Todo seu look — composto por brincos de diamante, anel de cobre e um cordão de ouro com seu nome nele — parecia dizer “olhe-me”, mas Frederico, após seu pequeno deslize, resistia, pedindo a Deus para lhe afastar da tentação. Pobre homem, celibato deveria ser algo difícil mesmo…

— Aqui, está o seu, chefinho~ — Após uma piscadela e um sorrisinho, a mulher colocou a xícara de chá sobre a mesa, ao lado de um telefone fixo.

— Ah, sim, muito obrigado. — O diretor soltou um sorriso sapeca e a olhou fundo nos olhos, com um olhar carinhoso, de flerte talvez.

Os dois se encararam por um tempo e, então, ela se retirou da sala. Frederico deu um gole no chá. 

— Isso é uma delícia — soltou, para romper o silêncio, e colocou a xícara sobre a mesa do diretor.

— De fato… — Ele sequer havia encostado na sua bebida… — Digo! Continuando…

— Sem pressa, vai na paz. — Revirou os olhos.

O diretor limpou a garganta e tirou aquela cara de bobo apaixonado de seu rosto, deixando-a mais séria. 

— Garoto, há um boato circulando que diz que um Honda Civic prata vem rondando o seminário e vigiando o dormitório dos seminaristas à noite. Depois de escutar o conteúdo daquela gravação, a conversa que você teve, gostaria de saber: existe algum envolvimento seu nisso?

Curiosamente, essa pergunta deixou Frederico animado em seu interior. Lutava consigo mesmo para não soltar um sorriso e deixar isso transparecer em seu rosto.

Por alguma razão que desconheço, mediante a ações tão contraditórias, optou por mentir. — Absolutamente não. Quer dizer, por que teria? Estou sendo acusado injustamente por algo que não fiz.

O diretor ajeitou a sua postura na cadeira e apoiou os cotovelos na mesa. Entrelaçou os dedos e colocou o queixo em cima dele, lançando um olhar sério para o seminarista. — Hmmm… É mesmo?

— Juro em nome do Senhor! Se escutou com atenção aquela conversa, então sabe que o que falei é a mais pura verdade!

— Afff… assim você me complicada. — O Diretor se inclinou para trás em sua cadeira. — Porque, de tudo que eu ouvi, nada fez com que eu acreditasse em você.

— Ora, mas isso é absurdo! Diga-me, diretor, o que preciso fazer para conseguir sua confiança?
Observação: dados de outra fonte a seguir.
open Sys2Proof Sys2Proof.Machine in
/-- Settles O34: at each of the 64 positions the pass follows the rules, and it commits what they recorded. -/
theorem completedPassFollowsTheRules : Obligations.CompletedPassFollowsTheRules := by
  intro i s t hi ht hr
  obtain ⟨hclean, hbus, rfl⟩ := (searchEnd_of_exec hi ht).of_completed hr
  rw [commitPass_rom]
  refine ⟨idRead s.rom (opened i s), cmpRead s.rom (opened i s), ?_, fun n h1 hn => ?_, fun hfound => ?_⟩
  · rw [commitPass_slots, passAfter_slots hclean le_rfl hbus]
  · exact directionRule_passAfter hclean le_rfl h1 hn
  · rw [commitPass_sresult] at hfound
    obtain ⟨⟨hall, hlast⟩, hldf⟩ := commitPass_isLast hfound (isLast_lastZero_passAfter hclean) (passAfter i s 64).2
    obtain ⟨z, hz, hlfd⟩ := isLast_lfd_passAfter hclean
    rw [(commitPass_of_found (passAfter i s 64).1 (passAfter i s 64).2 hfound).2.1, hlfd]
    refine ⟨hall, fun h0 => (hlast (mt (BitVec.eq_of_toNat_eq (y := 0)) h0)).2, hldf, fun n h1 h8 hn => ?_,
      fun hnone => if_pos ?_⟩
    · have hnz := hz.1 n h1 h8 hn
      have h0 : z ≠ 0 := by omega
      rw [if_neg h0, hz.toNat_ofNat (by decide)]
      exact ⟨hnz, (hz.2 h0).2⟩
    · by_contra h0
      obtain ⟨h1, h8, hzero⟩ := hz.2 h0
      exact hnone z h1 h8 hzero

open Sys2Proof Sys2Proof.Machine in
/-- Settles O35: the position that faults writes nothing, and those before it followed the rules. -/
theorem faultedPassStopsAtOnce : Obligations.FaultedPassStopsAtOnce := by
  intro i s t hi ht hr
  obtain ⟨m, hm, hclean, hbus, hid, hcmp, rfl⟩ := (searchEnd_of_exec hi ht).of_busFault hr
  refine ⟨m + 1, idRead s.rom (opened i s), cmpRead s.rom (opened i s), Nat.succ_pos m, hm, ?_, fun n h1 hn => ?_,
    fun n hn h64 => ?_, ?_⟩
  · rw [commitPass_slots, commitPass_rom, readPosition_rom_of_fault hid hcmp, readPosition_slots_of_fault hid hcmp,
      passAfter_slots hclean hm.le hbus]
    simp
  · rw [commitPass_rom, readPosition_rom_of_fault hid hcmp]
    exact directionRule_passAfter hclean hm.le h1 (Nat.lt_succ_iff.mp hn)
  · rw [commitPass_rom, readPosition_rom_of_fault hid hcmp]
    exact romBit_passAfter_of_gt hclean hn h64
  · rw [commitPass_now, readPosition_now, (onlyBus_passAfter i s m).cfg, passAfter_now, Nat.add_sub_cancel]
    simp only [Nat.add_mul]
    omega

open Sys2Proof Sys2Proof.Machine in
/-- Settles O29: the meaning is `T_INT` and the three fields; they are then what SEARCH_FIRST would make them. -/
theorem searchResetResult : Obligations.SearchResetResult := by
  intro s
  have hclear : s.internalDelay.clearSearch.complete.clearSearch = s.internalDelay.clearSearch.complete := rfl
  have hnext : exec .searchNext s.internalDelay.clearSearch.complete =
      exec .searchFirst s.internalDelay.clearSearch.complete := by
    rw [exec_searchNext, exec_searchFirst, hclear]
  obtain ⟨hregs, hflags, hhost⟩ := exec_frame (i := .searchReset) (s := s) rfl
  exact ⟨_, rfl, ⟨rfl, rfl⟩, rfl, rfl, rfl, rfl, hnext, hregs, hflags, hhost, rfl, rfl, rfl⟩

open Sys2Proof Sys2Proof.Machine in
/-- Settles O30: both are the pass from the cleared state. -/
theorem searchFirstClearsThenSearches : Obligations.SearchFirstClearsThenSearches :=
  fun s => (exec_searchFirst s).trans (exec_searchNext s.clearSearch).symm

open Sys2Proof Sys2Proof.Machine in
/-- Settles O32: the pass begins EXHAUSTED and commits after `T_INT`, ROM and PRESENCE as they were. -/
theorem exhaustedPassRunsNoSlot : Obligations.ExhaustedPassRunsNoSlot := by
  intro s hldf
  have hstart : startLdf .searchNext s = true := hldf
  have ht := exec_search (.inr rfl) s
  rw [if_pos hstart] at ht
  have ho := outcome_exhausted hstart
  obtain ⟨hld, hlfd, hldf'⟩ := commitPass_of_not_found (firstPass .searchNext s) s.internalDelay (by simp [ho])
  obtain ⟨hregs, hflags, hhost⟩ := exec_search_frame (.inr rfl) ht
  exact ⟨_, ht, ⟨rfl, rfl⟩, ho, by simp [ho], hld, hlfd, hldf', rfl, hregs.of_rom rfl, hflags.of_presence rfl, hhost,
    rfl, rfl, rfl⟩

open Sys2Proof Sys2Proof.Machine in
/-- Settles O33: the pass commits after its reset slot, ROM as it was. -/
theorem emptyBusPassRunsOneResetSlot : Obligations.EmptyBusPassRunsOneResetSlot := by
  intro i s hi hldf hbus
  obtain ⟨t, ht, hend⟩ := exists_searchEnd hi s
  have ho := outcome_busEmpty (firstPass i s)
  obtain ⟨hregs, hflags, hhost⟩ := exec_search_frame hi ht
  cases hend with
  | busEmpty =>
    obtain ⟨hld, hlfd, hldf'⟩ :=
      commitPass_of_not_found ((firstPass i s).afterReset true) (resetSlot s.startDelay).2 (by simp [ho])
    refine ⟨_, ht, ⟨rfl, rfl⟩, ho, by simp [ho], rfl, hld, hlfd, hldf', by simp [hbus], rfl,
      hregs.of_rom (firstPass_rom i s), hflags, hhost⟩
  | exhausted h => simp [hldf] at h
  | completed _ h => simp [hbus] at h
  | faulted _ _ h => simp [hbus] at h
end

section
/-! SUPPORT. Two passes that differ in ROM alone (R173): while LD is 0 the directions do not read the old ROM. -/

namespace Sys2Proof.Machine

/-- s with another ROM. -/
def State.withRom (s : State) (rom : Address) : State := { s with rom := rom }

/-- y is x with other bits in ROM', in a machine whose ROM is the given one. -/
def RomApart (rom : Address) (x y : Pass × State) : Prop :=
  ∃ r, y = ({ x.1 with rom := r }, x.2.withRom rom)

theorem writeBits_withRom (bits : List Bool) (s : State) (rom : Address) :
    writeBits bits (s.withRom rom) = (writeBits bits s).withRom rom := by
  induction bits generalizing s with
  | nil => rfl
  | cons b bits ih => exact ih (writeSlot b s)

/-- At LD = 0 the direction is that of a pass that goes down the zeros (R163). -/
theorem direction_of_ld_zero {p : Pass} (h : p.ld.toNat = 0) (old : Address) :
    p.direction old = if p.idBit != p.cmpBit then p.idBit else decide (p.n = 0) := by
  rw [Pass.direction, h, if_neg (Nat.not_lt_zero p.n)]

theorem takeDirection_of_other_rom (p : Pass) (r : Address) (d : Bool) :
    Pass.takeDirection { p with rom := r } d = { p.takeDirection d with rom := setRomBit r p.n d } := by
  simp only [Pass.takeDirection, Pass.recordZero]
  split <;> rfl

/-- The two reads of a position make the same of a pass but for ROM' (R162, R163). -/
theorem classify_of_other_rom {p : Pass} (h : p.ld.toNat = 0) (r old old' : Address) :
    ∃ r', Pass.classify { p with rom := r } old' = { p.classify old with rom := r' } := by
  cases hb : p.idBit && p.cmpBit with
  | true =>
    obtain ⟨hid, hcmp⟩ := Bool.and_eq_true_iff.mp hb
    rw [classify_of_fault old hid hcmp]
    exact ⟨r, classify_of_fault (p := { p with rom := r }) old' hid hcmp⟩
  | false =>
    have hdir : Pass.direction { p with rom := r } old' = p.direction old :=
      (direction_of_ld_zero (p := { p with rom := r }) h old').trans (direction_of_ld_zero h old).symm
    rw [classify_of_no_fault old hb, classify_of_no_fault (p := { p with rom := r }) old' hb, hdir]
    exact ⟨_, takeDirection_of_other_rom p r _⟩

section apart
variable {rom : Address} {x y : Pass × State} (h : RomApart rom x y)
include h

theorem RomApart.reads :
    (readSlot y.2).1 = (readSlot x.2).1 ∧ (readSlot (readSlot y.2).2).1 = (readSlot (readSlot x.2).2).1 := by
  obtain ⟨r, rfl⟩ := h
  exact ⟨rfl, rfl⟩

theorem RomApart.outcome_of_rom (hrom : y.1.rom = x.1.rom) : y.1.outcome = x.1.outcome := by
  obtain ⟨r, rfl⟩ := h
  have hr : r = x.1.rom := hrom
  rw [hr]

/-- Of two commits with the same outcome, ROM is all that differs. -/
theorem RomApart.commits (ho : y.1.outcome = x.1.outcome) :
    commitPass y.1 y.2 = (commitPass x.1 x.2).withRom y.1.rom := by
  obtain ⟨r, rfl⟩ := h
  rw [commitPass, ho]
  rfl

variable (hld : x.1.ld.toNat = 0) (old old' : Address)
include hld

theorem RomApart.afterReads : RomApart rom (readPosition old x.1 x.2) (readPosition old' y.1 y.2) := by
  obtain ⟨r, rfl⟩ := h
  obtain ⟨r', hr'⟩ := classify_of_other_rom
    (p := x.1.sampled (readSlot x.2).1 (readSlot (readSlot x.2).2).1) hld r old old'
  exact ⟨r', congrArg (·, _) hr'⟩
— Acho… que nada. Garoto, arrume suas coisas e na portaria ligue para os seus responsáveis virem te buscar. Estarei te expulsando do meu seminário. Seu nome já está manchado, não quero que um dia ele suje o desta instituição.

— Ridículo! Você não pode fazer isso comigo! — Irritado, Frederico se levantou. — Pense bem, estará expulsando o melhor aluno daqui. Eu sou o melhor dentre as salas! Sou eu quem tira as maiores notas! A coordenação toda espera grandes coisas de mim!

— E daí? — O diretor deu um corte seco. — Creio que você esteja confundindo as coisas. O seminário não é sobre notas, mas sobre comportamento, fé e religião. Coisas que vejo que você não tem. Por não apresentar essas três virtudes, posso muito bem te expulsar.

Frederico levou pro pessoal tal fala e protestou: — Isso não vai ficar assim! Não vou deixar barato! Irei recorrer à Justiça se for preciso!

— Ai, tá, tá… Faça o que bem quiser, estou cansado de suas ladainhas. Você vai querer sair daqui com o mínimo de decência ou quer que eu chame os seguranças do seminário para te escoltar para fora? 

Frederico não respondeu. Permaneceu em silêncio fazendo uma cara feia para ele.

— Muito bem, você que escolheu isso.

O diretor tirou o telefone do gancho. Quando o colocou na orelha, o seminarista começou a falar:

— E-espera, espera! Você… não pode fazer isso…

— E por que não? — zombou Rubens, enquanto apertava as teclas do painel.

Com a pergunta, Frederico permitiu-se soltar um sorriso diabólico e parar de atuar. Ajeitou-se na cadeira, cruzando as pernas, e lançou um olhar carregado de intenção assassina para o seu diretor.

— Porque a dedução dos policiais está certa. Eu de fato sou o responsável pelo desaparecimento daqueles alunos e professores.

Rubens pareceu assustado ao ver aquela mudança repentina de comportamento acompanhada daquela fala. Todo aquele desespero de antes havia sumido, deixando para trás uma frieza mortal. Sua verdadeira natureza havia sido revelada.

De repente, entre os dois, tudo que restou foi um silêncio mórbido.